« Les universités reproduisent souvent les structures de pouvoir de la société, au lieu de les remettre en question. » — Noam Chomsky La « fuite en avant » du doctorat L'université tunisienne, loin de se limiter à transmettre le savoir, s'enferme dans un cadre de pouvoir qui privilégie sa propre reproduction au détriment de sa mission éducative. Le doctorat, censé former l'élite, devient une fuite en avant face au chômage : plus on est au chômage, plus on poursuit des études longues, parfois inutiles face à un marché du travail saturé.
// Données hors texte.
/-- A link leaves UP on a run-out silence timer or a loss of signal (R88, R129, R140, R156, R159), and tries again when its retry
timer has run out; otherwise these events change nothing (R137, log entry 3). Its records and slots that were sent or wait for
an answer return to their queue without an attempt charged, and the reply timers of the others pause (R31, R62, R88). -/
def Obligations.LinkGoesDown : Prop :=
  ∀ (s : State) (l : LinkId),
    (∀ c ∈ [Instr.lossOfSignal l, .silenceTimeout l], (s.link l).state = .up →
      (c = .silenceTimeout l → (s.link l).silence = some 0) → Runs c s fun t =>
        (t.link l).state = .down ∧ (t.link l).credit = 0 ∧ (t.link l).silence = none ∧ (t.link l).retry = some 1000 ∧
        (t.link l).Dark ∧ Raised t .linkChanged ∧
        (∀ n, (s.line n).enabled = true → (s.line n).cfg.link = l →
          (t.line n).state = .unreachable ∧ (t.line n).query = none ∧ (t.line n).requery = none ∧
          ∀ q, (s.line n).query = some q → ∀ x ∈ q.pending, Disposed s t x .done 2) ∧
        (∀ w, (s.link l).roll = some w → ∀ x ∈ w.pending, Disposed s t x .done 1) ∧
        ∃ u, t = sweepPages u ∧
          (∀ i r, s.rec? i = some r → s.linkOf r.line = l → InPlace s i r →
            (r.state = .receiptWait ∨ (r.state = .sending ∧ (s.link l).sending = some (.dest i)) →
              s.recGen r = 0 ∨ (s.line r.line).held = s.recGen r → ∃ r', u.rec? i = some r' ∧ r'.state = .queued ∧
                r'.sent = r.acked ∧ r'.acked = r.acked ∧ r'.attempts = r.attempts ∧ r'.timer = .stopped) ∧
            (r.state = .releasing ∨ r.state = .withdrawing → (∀ m, (s.link m).sending ≠ some (.dest i)) →
              u.rec? i = some { r with timer := (match r.timer with
                | .running k => .paused k | .paused k => .paused k | .stopped => .stopped) }) ∧
            (r.state ∈ [DestState.verifyWait, .targetWait, .delivered, .released, .failed, .stale, .missed, .withdrawn] →
              (∀ m, (s.link m).sending ≠ some (.dest i)) → u.rec? i = some r)) ∧
          ∀ n sl, (s.line n).enabled = true → (s.line n).cfg.link = l → (s.line n).slot = some sl →
            (∀ m, Xfer.slot n ∉ (s.link m).queue) →
            sl.state = .confirmWait ∨ (sl.state = .sending ∧ (s.link l).sending = some (.slot n)) →
            ∃ sl', (u.line n).slot = some sl' ∧ sl'.state = .queued ∧ sl'.sent = sl.acked ∧ sl'.acked = sl.acked ∧
              sl'.attempts = sl.attempts ∧ sl'.generation = sl.generation ∧ sl'.siteHasData = sl.siteHasData ∧ sl'.timer = none) ∧
    ((s.link l).state = .down → (s.link l).retry = some 0 → Runs (.retryTimeout l) s fun t =>
      t.link l = { s.link l with state := .connecting, retry := none } ∧ Raised t .linkChanged ∧
      t = { s with links := t.links, order := t.order, bus := t.bus }) ∧
    ((s.link l).state ≠ .up → exec (.lossOfSignal l) s = .next s ∧ exec (.silenceTimeout l) s = .next s) ∧
    ((s.link l).silence ≠ some 0 → exec (.silenceTimeout l) s = .next s) ∧
    ((s.link l).state ≠ .down ∨ (s.link l).retry ≠ some 0 → exec (.retryTimeout l) s = .next s)

/-! ### Arriving frames -/

/-- A CREDIT that passes the checks brings a CONNECTING link UP with its lines UNKNOWN and a roll call (R139, R153), and gives an
UP link 8 credits, at most 64 (R142); an ECHO on an UP link is judged by the mark count (R146). On a link that has come UP paused
reply timers resume, first WITHDRAWs and owed target WITHDRAWs go out, and DELIVERED records are released (R32, R33, R62). -/
def Obligations.CreditAndEcho : Prop :=
  ∀ (s : State) (l : LinkId) (f : InFrame), f.dest = 0 →
    (frameSound 15 f = true → (s.link l).state = .up → Runs (.credit l f) s fun t =>
      (t.link l).silence = some (s.link l).silenceLimit ∧
      ((s.link l).wire ≠ none → (t.link l).credit = min ((s.link l).credit + 8) 64) ∧
      (t.link l).counters = { (s.link l).received.counters with
        creditOverflow := satAdd (s.link l).counters.creditOverflow ((s.link l).credit + 8 - 64) }) ∧
    (frameSound 15 f = true → (s.link l).state = .connecting → Runs (.credit l f) s fun t =>
      (t.link l).state = .up ∧ (t.link l).silence = some (s.link l).silenceLimit ∧ Raised t .linkChanged ∧
      (t.link l).roll = some ⟨250, 0, 0, []⟩ ∧
      (∀ n, (s.line n).enabled = true → (s.line n).cfg.link = l → (t.line n).state = .unknown ∧ (t.line n).owed = none ∧
        ∀ g, (s.line n).owed = some g → Offered t l (.targetWithdraw n g)) ∧
      (∀ i r p, s.rec? i = some r → s.page? r.parent = some p → s.linkOf r.line = l → Unqueued s i →
        (r.state = .withdrawing → r.sendCount = 0 → t.rec? i = some { r with sendCount := 1, timer := .running 2000 } ∧
          Offered t l (.withdraw i r.line p.key p.version)) ∧
        (r.state = .withdrawing ∨ r.state = .releasing → r.sendCount ≠ 0 → t.rec? i = some { r with timer := (match r.timer with
          | .running k => .running k | .paused k => .running k | .stopped => .stopped) }) ∧
        (r.state = .delivered → (p.generation = 0 ∨ (s.line r.line).held = p.generation) →
          (∀ x, p.release = some x → x ≤ s.clock.value) →
          t.rec? i = some { r with state := .releasing, sendCount := 1, timer := .running 2000 } ∧
          Offered t l (.release i r.line p.key p.version))) ∧
      (s.order.deskBase ≠ 0 → Issued s t (.write (s.order.deskBase + BitVec.ofNat 64 (0x100 + 64 * l.val))
        (linkMirrorBytes { (s.link l).received with state := .up, credit := 8 })))) ∧
    (frameSound 14 f = true → (s.link l).state = .up →
      (∃ n, (s.line n).enabled = true ∧ (s.line n).cfg.link = l ∧ (s.line n).cfg.primary = f.src >>> 3) →
      let valid := f.tag.toNat % 64 = (s.link l).markCount ∨ (f.tag.toNat + 1) % 64 = (s.link l).markCount
      Runs (.echo l f) s fun t =>
        (valid → t.link l = { (s.link l).received with silence := some (s.link l).silenceLimit } ∧ t = { s with links := t.links }) ∧
        (¬ valid → (t.link l).counters = { (s.link l).received.counters with
          staleEcho := satInc (s.link l).counters.staleEcho } ∧ (t.link l).silence = some (s.link l).silenceLimit ∧
          Raised t .inbound ∧ t = { s with links := t.links, order := t.order, bus := t.bus }))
Avec un taux de chômage des diplômés de l'enseignement supérieur autour de 23,5 % et 69 % pour les titulaires d'un doctorat, beaucoup prolongent leurs études comme on prolonge une dose, espérant qu'un diplôme supplémentaire augmentera leurs chances. Résultat : des années de thèses et de publications, mais souvent des emplois précaires ou inexistants. Paradoxalement, au lieu d'émerger comme un moteur de la nation, cette masse de docteurs frustrés tend à s'organiser en groupe corporatiste ou syndical, défendant ses droits légitimes mais sans réelle capacité de transformation collective.
Les doctorants comme « produit » du système Si l'université était une usine, ses doctorants seraient sa matière première. Le surbooking transforme nos facultés en ateliers de production pour enseignants-chercheurs, plutôt qu'en lieux d'émancipation. Chaque thèse, chaque publication alimente directement le prestige et les financements de l'institution, souvent sans tenir compte de l'avenir professionnel du doctorant. Le laboratoire ressemble à une chaîne de montage : cinquante doctorants travaillent sur des projets qui servent surtout à produire des articles et des rapports pour les encadrants. Le doctorant devient un vecteur de production, consommé par la machine académique. De ce mécanisme naît un cercle vicieux : plus l'université a besoin de prestige et de publications, plus elle produit de doctorants ; plus elle les produit, plus elle les utilise comme main-d'œuvre ; et plus elle les utilise, moins elle remplit sa véritable mission : former des citoyens et des acteurs utiles à la société.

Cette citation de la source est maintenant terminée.